Alexander Novak

We have to be careful not to create unfair competition in markets where Russian companies already have a share, such as Europe.

Alexander Novak Minister of Energy Ministry of Energy

in figures

Federal Law on stimulating the development of hard-to-recover reserves signedJuly 2013

Current share of tight oil in Russia’s total oil production0.2 percent

Increase in extraction expected due to new legislation14.6 billion barrels

Move to improve: Better economic conditions for offshore exploration and oil and gas exporters

November 20, 2013

Russia has recently cut taxes on tight hydrocarbons and sought to improve economic conditions for offshore exploration and oil and gas exporters. Alexander Novak was appointed minister of energy of Russia in May 2012. In this interview, he explains the thinking behind Russia’s latest efforts to stimulate the market. The Russian Ministry of Energy was established in 2008 and is responsible for the development of country’s energy policy.

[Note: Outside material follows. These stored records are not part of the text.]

-- ==== Sys2Proof/Machine/Matrix.lean ====
section
/-! DEFINITION. The matrix engine: handles (R260 to R264), signing sets (R265 to R270), the reservation table, passes and
the arbiter (R271 to R273), the lantern (R274, R275), the handle order (R276, R277, R297) and their instructions (R286 to
R299). -/

namespace Sys2Proof.Machine

/-! ## Handles -/

/-- A handle as placement leaves it (R261): F32 recorded with offset 0 (R296). -/
def Handle.fresh (slot bid h : Nat) : Handle :=
  { slot := slot, bid := bid, h := h, kc := 0, acc := 6, res := 0, ores := 0, row0 := 0, col0 := 0, lastOp := 0, lastK := 0,
    elems := [] }

/-- The cluster whose engine holds a handle of a block. -/
def Block.handleCl (b : Block) (h : Nat) : Nat := (b.handles.getD h (0, 0)).1

/-- The clusters whose engines hold some handles. -/
def Block.clustersOf (b : Block) (hs : List Nat) : List Nat := (hs.map b.handleCl).eraseDups

/-- The clusters of every handle of a block. -/
def Block.engines (b : Block) : List Nat := b.clustersOf (List.range b.handles.length)

/-- The first cluster of a block (R214). -/
def Block.firstCl (b : Block) : Nat := b.cores.headD 0 / 4

def Cluster.handle (c : Cluster) (bid h : Nat) : Handle :=
  (c.handles.find? fun x => x.bid = bid && x.h = h).getD (Handle.fresh 0 bid h)

def State.handle (s : State) (b : Block) (h : Nat) : Handle := (s.cluster b.die (b.handleCl h)).handle b.bid h

def State.setHandle (s : State) (b : Block) (x : Handle) : State :=
  let c := s.cluster b.die (b.handleCl x.h)
  s.setCluster { c with handles := putBy (fun y => y.bid = x.bid && y.h = x.h) x c.handles }

/-! ## The handle order (R276, R297) -/

/-- An entry has still something to do on a handle. -/
def REntry.on (x : REntry) (bid h : Nat) : Bool :=
  decide (x.bid = bid) && x.handles.any fun y => decide (y.1 = h) && (match x.desc with
    | some d => decide (y.2 < d.steps)
    | none => true)

/-- An operation issued and not yet in every table (R268). -/
def SignReg.pendingOn (x : SignReg) (b : Block) (h : Nat) : Bool :=
  decide (x.st = .pending) && decide (x.bid = b.bid) && decide (b.handleCl h ∈ x.toEnter) && (match x.desc with
    | some d => decide (h ∈ d.tile)
    | none => false)

/-- Something issued before `ord` still stands before it on a handle. -/
def State.before (s : State) (b : Block) (h ord : Nat) : Bool :=
  ((s.cluster b.die (b.handleCl h)).table.any fun x => x.on b.bid h && decide (x.opId < ord)) ||
    (s.cluster b.die b.firstCl).signs.any fun x => x.pendingOn b h && decide (x.opId < ord)
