-- ==== Sys2Proof/Machine/Graph.lean ====
section
/-! DEFINITION. The dependence graph: node records, starts and finishes (R327 to R330), `gpost` and `gwait` (R390, R391). -/

namespace Sys2Proof.Machine

/-! ## Node records (Table 16.5) -/

/-- The bytes of a node record. -/
def nodeBytes (w : List Word) : List Byte := (w.map wordBytes).flatten

/-- A number of `n` bytes at a place of a record. -/
def byteField (bs : List Byte) (i n : Nat) : Nat := leNat ((bs.drop i).take n)

/-- The fields of a node record (R328). -/
def nodeFields (bs : List Byte) : Bool :=
  let b := byteField bs
  decide (b 0 1 ≤ 1) && decide (b 2 1 ≤ 8) && decide (b 3 5 = 0) && decide (b 24 8 = 0) &&
    (List.range 8).all (fun k => decide (k < b 2 1) || decide (b (8 + 2 * k) 2 = 0)) &&
    (decide (b 0 1 = 0) || decide (b 40 24 = 0))

/-- The copy's words of a node record. -/
def nodeCopy (w : List Word) : List Word := w.drop 8

/-- Slots of a die's node queue. -/
def nodeRoom : Nat := 4096

def State.freeNodes (s : State) (d : Nat) : List Nat :=
  (List.range nodeRoom).filter fun k => !((s.die d).nodes.any fun n => n.slot = k)

def State.node? (s : State) (d slot : Nat) : Option Node := (s.die d).nodes.find? fun n => n.slot = slot

def State.setNode (s : State) (d : Nat) (n : Node) : State :=
  let di := s.die d
  s.setDie { di with nodes := putBy (fun x => x.slot = n.slot) n di.nodes }

/-! ## Starting (R329) -/

/-- The bytes of a kernel node's launch record, where it lies on a plain page. -/
def State.nodeRecordBytes (s : State) (d : Nat) (n : Node) : Option (List Nat) :=
  let off := n.recAddr - 0xC00000000000
  if n.recAddr < 0xC00000000000 ∨ 0xC00200000000 ≤ n.recAddr ∨ off % 64 ≠ 0 then none
  else
    match s.agentPage d n.tag off false with
    | none => none
    | some (a, x) => if leafMode x ≠ 0 then none else some (upFrom a 64)

/-- The words of a kernel node's launch record at its bytes, under the tag of its launch. -/
def State.nodeRecordWords (s : State) (n : Node) (bytes : List Nat) : List Word :=
  let bs := s.taggedBytes n.tag (bytes.headD 0) 64
  (List.range 16).map fun i => wordAt bs i

/-- The launch record of a kernel node, checked. -/
def State.nodeRecord (s : State) (d : Nat) (n : Node) : Option (Record × List Nat) :=
  (s.nodeRecordBytes d n).bind fun bytes => s.checkRecord d n.tag (s.nodeRecordWords n bytes)

/-- The lines of a kernel node's record, and then of its tables, that its start must wait for (R320, R349). -/
def State.nodeLines (s : State) (d : Nat) (n : Node) : List Nat :=
  match n.kernel, s.nodeRecordBytes d n with
  | true, some bytes =>
    let l := s.unitLines d false bytes
    if l.isEmpty then s.tableLines d n.tag (s.nodeRecordWords n bytes) else l
  | _, _ => []

/-- A kernel node starts its grid as a child of the posting grid; a rejected record starts none. -/
def State.startKernel (s : State) (d : Nat) (n : Node) : State :=
  let run := { n with st := .running, entry := none, ready := none }
  match s.nodeRecord d n, s.grid? n.gid, n.entry with
  | some (r, table), some g, some k =>
    let x := (s.setNode d run).startGrid (.node d n.slot) n.tag r table (some n.gid) (g.nest + 1) (some (s.entryOf d k))
    x.2.setNode d { run with child := some x.1 }
  | _, _, _ => (s.setNode d run).graphError d

/-- A copy node issues its copy; none where no slot is free. -/
def State.startCopyNode (s : State) (d : Nat) (n : Node) : Option State :=
  let prio := match s.grid? n.gid with
    | some g => g.lr.prio
    | none => 0
  let run := { n with st := .running, ready := none }
  match n.desc with
  | none => some ((s.setNode d run).graphError d)
  | some x =>
    match (s.setNode d run).enterCopy d x n.tag prio n.gid none (some n.slot) n.t with
    | .ok (some (_, s1)) => some s1
    | .ok none => none
    | .error _ => none

/-- The nodes of a die whose count is 0, in the order in which it reached 0. -/
def State.readyNodes (s : State) (d : Nat) : List Node :=
  sortOn (fun n => n.ready.getD 0) ((s.die d).nodes.filter fun n => decide (n.st = .waiting) && n.ready.isSome)

/-- The ready nodes of a die start in order, as far as copies find slots and records need not be waited for. -/
def State.startReady (s : State) (d : Nat) : State :=
  ((s.readyNodes d).foldl (fun (acc : State × Bool) n =>
    if !acc.2 then acc
    else if !(acc.1.nodeLines d n).isEmpty then (acc.1, false)
    else if n.kernel then (acc.1.startKernel d n, true)
    else
      match acc.1.startCopyNode d n with
      | some s1 => (s1, true)
      | none => (acc.1, false)) (s, true)).1

/-! ## Finishing (R329) -/

/-- A node's copy is DONE or FAILED, or its grid has retired. -/
def State.nodeDone (s : State) (d : Nat) (n : Node) : Bool :=
  decide (n.st = .running) &&
    (if n.kernel then
      match n.child with
      | none => true
      | some gid => match s.grid? gid with
        | some g => g.retired
        | none => true
    else !((s.die d).copies.any fun x => decide (x.node = some n.slot) && decide (x.st ≠ .done) && decide (x.st ≠ .failed)))

/-- One successor's count falls, or the decrement is discarded with GERR. -/
def State.decrement (s : State) (d h : Nat) : State :=
  match s.node? d (h % 4096) with
  | none => s.graphError d
  | some n =>
    if n.gen ≠ h / 4096 ∨ n.st ≠ .waiting ∨ n.pred = 0 then s.graphError d
    else
      let (k, s1) := s.newId
      s1.setNode d { n with pred := n.pred - 1, ready := if n.pred = 1 then some k else none }

/-- GRAPH_NODE_FINISH (R329): the node decrements its successors in list order and leaves its slot; those whose count has
reached 0 start. -/
def execGraphNodeFinish (d slot : Nat) (s : State) : Out :=
  match s.node? d slot with
  | none => .next s
  | some n =>
    if !s.nodeDone d n then .next s
    else
      let failed := n.failed || (s.die d).copies.any fun x => decide (x.node = some slot) && decide (x.st = .failed)
      let s1 := if failed then s.graphError d else s
      let s2 := n.succ.foldl (fun s h => s.decrement d h) s1
      let di := s2.die d
      let s3 := s2.setDie { di with
        nodes := dropIf (fun x => x.slot = slot) di.nodes
        nodeGens := setKey slot ((n.gen + 1) % 16) di.nodeGens
        copies := mapIf (fun x => x.node = some slot) (fun x => { x with node := none }) di.copies }
      .next (s3.startReady d)

/-! ## gpost and gwait -/

/-- The node record's words of a thread. -/
def Env.nodeWords (e : Env) (s : State) (t : Thread) (a : Opd) : List Word := (List.range 16).map (e.runWord s t a)

/-- The failing check of a `gpost` (R390). -/
def Env.nodeFail (e : Env) (w : List Word) : Option Fail :=
  let bs := nodeBytes w
  if !nodeFields bs then some (Fail.mk' 0 subField 0)
  else if byteField bs 0 1 = 0 then copyFail (nodeCopy w)
  else if nestLimit ≤ e.g.nest then some (Fail.mk' 20 0 0)
  else none

/-- A node entered; none where no slot, or for a kernel no child-grid entry, is free. -/
def State.enterNode (s : State) (e : Env) (t : Word) (w : List Word) : Option (Word × State) :=
  let d := e.w.die
  let bs := nodeBytes w
  let kernel := decide (byteField bs 0 1 = 1)
  let (n1, s1) := s.draw
  let (n2, s2) := s1.draw
  match chooseSlot n1 (s2.freeNodes d), (if kernel then chooseSlot n2 (s2.freeEntries d) else some 0) with
  | some k, some entry =>
    let (stamp, s3) := s2.newId
    let gen := lookupD k 0 (s3.die d).nodeGens
    let n : Node :=
      { slot := k, gen := gen, st := .waiting, kernel := kernel, pred := byteField bs 1 1,
        succ := (List.range (byteField bs 2 1)).map fun i => byteField bs (8 + 2 * i) 2,
        desc := if kernel then none else some (copyDesc (nodeCopy w)), recAddr := byteField bs 32 8, gid := e.g.gid,
        bid := some e.b.bid, ready := if byteField bs 1 1 = 0 then some stamp else none, tag := e.g.tag, child := none,
        entry := if kernel then some entry else none, failed := false, t := t }
    some (BitVec.ofNat 32 (gen % 16 * 4096 + k), (s3.setNode d n).startReady d)
  | _, _ => none

/-- One thread's `gpost`. -/
def State.gpostOne (s : State) (e : Env) (s0 : State) (a : Opd) (d : Dst) (p : BitVec 3) (who : List Thread) (t : Thread) :
    State :=
  let w := e.nodeWords s0 t a
  match e.nodeFail w with
  | some f => s.fail e t f
  | none =>
    match s.enterNode e (e.tnum t) w with
    | none => s.giveHandle e who d p noHandle false
    | some (h, s1) => s1.giveHandle e who d p h true

/-- GPOST (R390). -/
def execGpost (c : Ctl) (d : Dst) (a : Opd) (p : BitVec 3) (s : State) : Out :=
  .next (issue (Form.short c (a.run 16) d.opds) (holdRelease c) (fun e s =>
    let ps := e.parts c
    (opaThreads a d ps).foldl (fun s' t => s'.gpostOne e s a d p (resultThreads a d ps t) t) s) s)

/-- A node that a handle names has not left its slot (R391). -/
def State.nodeLive (s : State) (d : Nat) (h : Word) : Bool :=
  match s.node? d (h.toNat % 4096) with
  | some n => decide (n.gen % 16 = h.toNat / 4096)
  | none => false

/-- GWAIT (R391). -/
def execGwait (c : Ctl) (a : Opd) (s : State) : Out :=
  .next (issue (Form.short c [a] []) noHold (fun e s =>
    (e.parts c).foldl (fun s' t =>
      let h := e.read0 s t a
      if 65536 ≤ h.toNat then e.illegal s' t subField
      else if s.nodeLive e.w.die h then s'.updThread e.w.wid t.idx fun u => u.block (.node h)
      else s') s) s)

end Sys2Proof.Machine
end

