-- ==== Sys2Proof/Machine/Tape.lean ====
section
/-! DEFINITION. Mode and tape: `dmode` (R351, R361, R398), `tapemark`, `tapedrop` (R399), `adjld` and `adjclr` (R400). -/

namespace Sys2Proof.Machine

/-- The body of `dmode`: every store and tape record of the model is performed when its word issues, so the wait of R351
is over at once (log 11). -/
def dmodeWord (c : Ctl) (rev : Bool) : State → State :=
  issue (Form.short c [] []) noHold fun e s => s.eachThread e (e.parts c) fun t => { t with rev := rev }

/-- DMODE_FWD (R398). -/
def execDmodeFwd (c : Ctl) (s : State) : Out := .next (dmodeWord c false s)

/-- DMODE_REV (R398). -/
def execDmodeRev (c : Ctl) (s : State) : Out := .next (dmodeWord c true s)

/-- TAPEMARK (R399). -/
def execTapemark (c : Ctl) (d : Dst) (s : State) : Out :=
  .next (issue (Form.short c [] d.opds) noHold (fun e s =>
    s.writeAll e (e.parts c) d fun t => .all (BitVec.ofNat 32 t.tapepos)) s)

/-- TAPEDROP (R399): a position above TAPEPOS raises FIELD. -/
def execTapedrop (c : Ctl) (a : Opd) (s : State) : Out :=
  .next (issue (Form.short c [a] []) noHold (fun e s =>
    (e.parts c).foldl (fun s' t =>
      let p := (e.read0 s t a).toNat
      if t.tapepos < p then e.illegal s' t subField
      else s'.updThread e.w.wid t.idx fun u => { u with tapepos := p }) s) s)

/-- ADJLD (R400): the adjoint cell, without accumulating, in either mode. -/
def execAdjld (c : Ctl) (m : MemWord) (s : State) : Out :=
  .next (loadWord { c := c, m := m, kind := .cell, split := true } s)

/-- ADJCLR (R400): +0 to the cell. -/
def execAdjclr (c : Ctl) (m : MemWord) (s : State) : Out := .next (storeWord { c := c, m := m, kind := .cell } s)

end Sys2Proof.Machine
end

What measures has the government taken to create more opportunities for foreign investment and stimulate production from new oilfields?

Our priorities include the active development of extraction technology for hard-to-recover oil and gas reserves, technologies of gas liquefaction and increase of the depth of hydrocarbons processing.

The government is actively working on improvement of the regulatory and legal framework. In 2013, we adopted a law on the tax regime for offshore projects that regulates a special procedure to calculate mineral extraction tax on the basis of the extracted reserves in the new raw hydrocarbons offshore fields. Aside from that, there will be further benefits on transport taxation and the corporate property tax, as well as tariff preferences by way of relief from Customs duty for specific categories of goods exported from the Russian Federation and produced during the development of new offshore fields.

How does Russia aim to maintain production from its mature oilfields?

To stimulate the production of hard-to-recover reserves, President Vladimir Putin signed Federal Law No. 213 to lower the tax on natural resources production rates applied for hard-to-recover oil reserves on July 23, 2013. The tax varies depending on the reservoirs’ permeability category, degree of depletion and the size of the oil-bearing formation. This law is a very important step for the development of new low-permeability deposits and also to keep up the level of production in mature oilfields located in already explored areas such as western Siberia. The rest of the world is currently developing hard-to-recover oil quite actively. The current share of tight oil in Russia’s total oil production is only 0.2 percent. The new legislation is expected to allow Russian companies to extract about 14.6 billion barrels of additional oil, mainly from the Tyumen and Bazhenov formations.

 

Russia plans to produce 40 million-50 million tonnes of LNG by 2020. How is the ministry prioritising its talks on Russian LNG exports?

We do not have oversight or co-ordination over companies that will have the right to export gas. As for new markets, in the near term, we can see that the use of LNG is increasing in Russia as it is elsewhere in the world. We have to be careful not to create unfair competition in markets where Russian companies already have a share, such as Europe. We are moving towards new markets such as the Asia-Pacific region.

The Federal Antimonopoly Service, the executive branch charged with upholding antitrust laws, favours maximum liberalisation of Russian LNG exports, but we believe that it is better to proceed more cautiously and build projects that have already been approved, such as the Novatek-led Yamal LNG project, which is expected to come on stream in 2016. The liberalisation of LNG exports has been co-ordinated and agreed upon by the Council of Ministers, and it is scheduled to go into force in January 2014.

The government approved the draft of the bill on October 30, 2013, and it must still pass through the State Duma. The amendments to the existing law require LNG export rights to be granted to all companies that are more than 50 percent state-owned and possess licences to develop offshore blocks, including in the Black and Azov seas, as well as in territorial and internal waters. The law also says LNG export rights may be extended to state subsidiaries in which state companies hold more than a 50-percent interest and that produce LNG.

What are the government’s priorities concerning the development of Russia’s petrochemicals industry?

We expect that by 2020, global petrochemicals production and consumption will have increased, by 65 million tonnes and 50 million tonnes respectively. This will intensify the competition in the only under-served market in the world, the Asia-Pacific region. Russian companies are set to compete with US and Middle Eastern companies to boost market share in that region.

To increase the competitiveness of the Russian petrochemicals industry, in February 2012, the Ministry of Energy approved a strategy for the development of the sector until 2030. In accordance with this plan, the share of the petroleum-based and gas-based feedstock refined by petrochemicals producers will almost double from current rates to reach 57 percent by 2030. This programme will add around $31 billion per year to Russia’s GDP, generate a $220-million increase in yearly tax returns and create 80,000 new jobs in petrochemicals production and related industry sectors.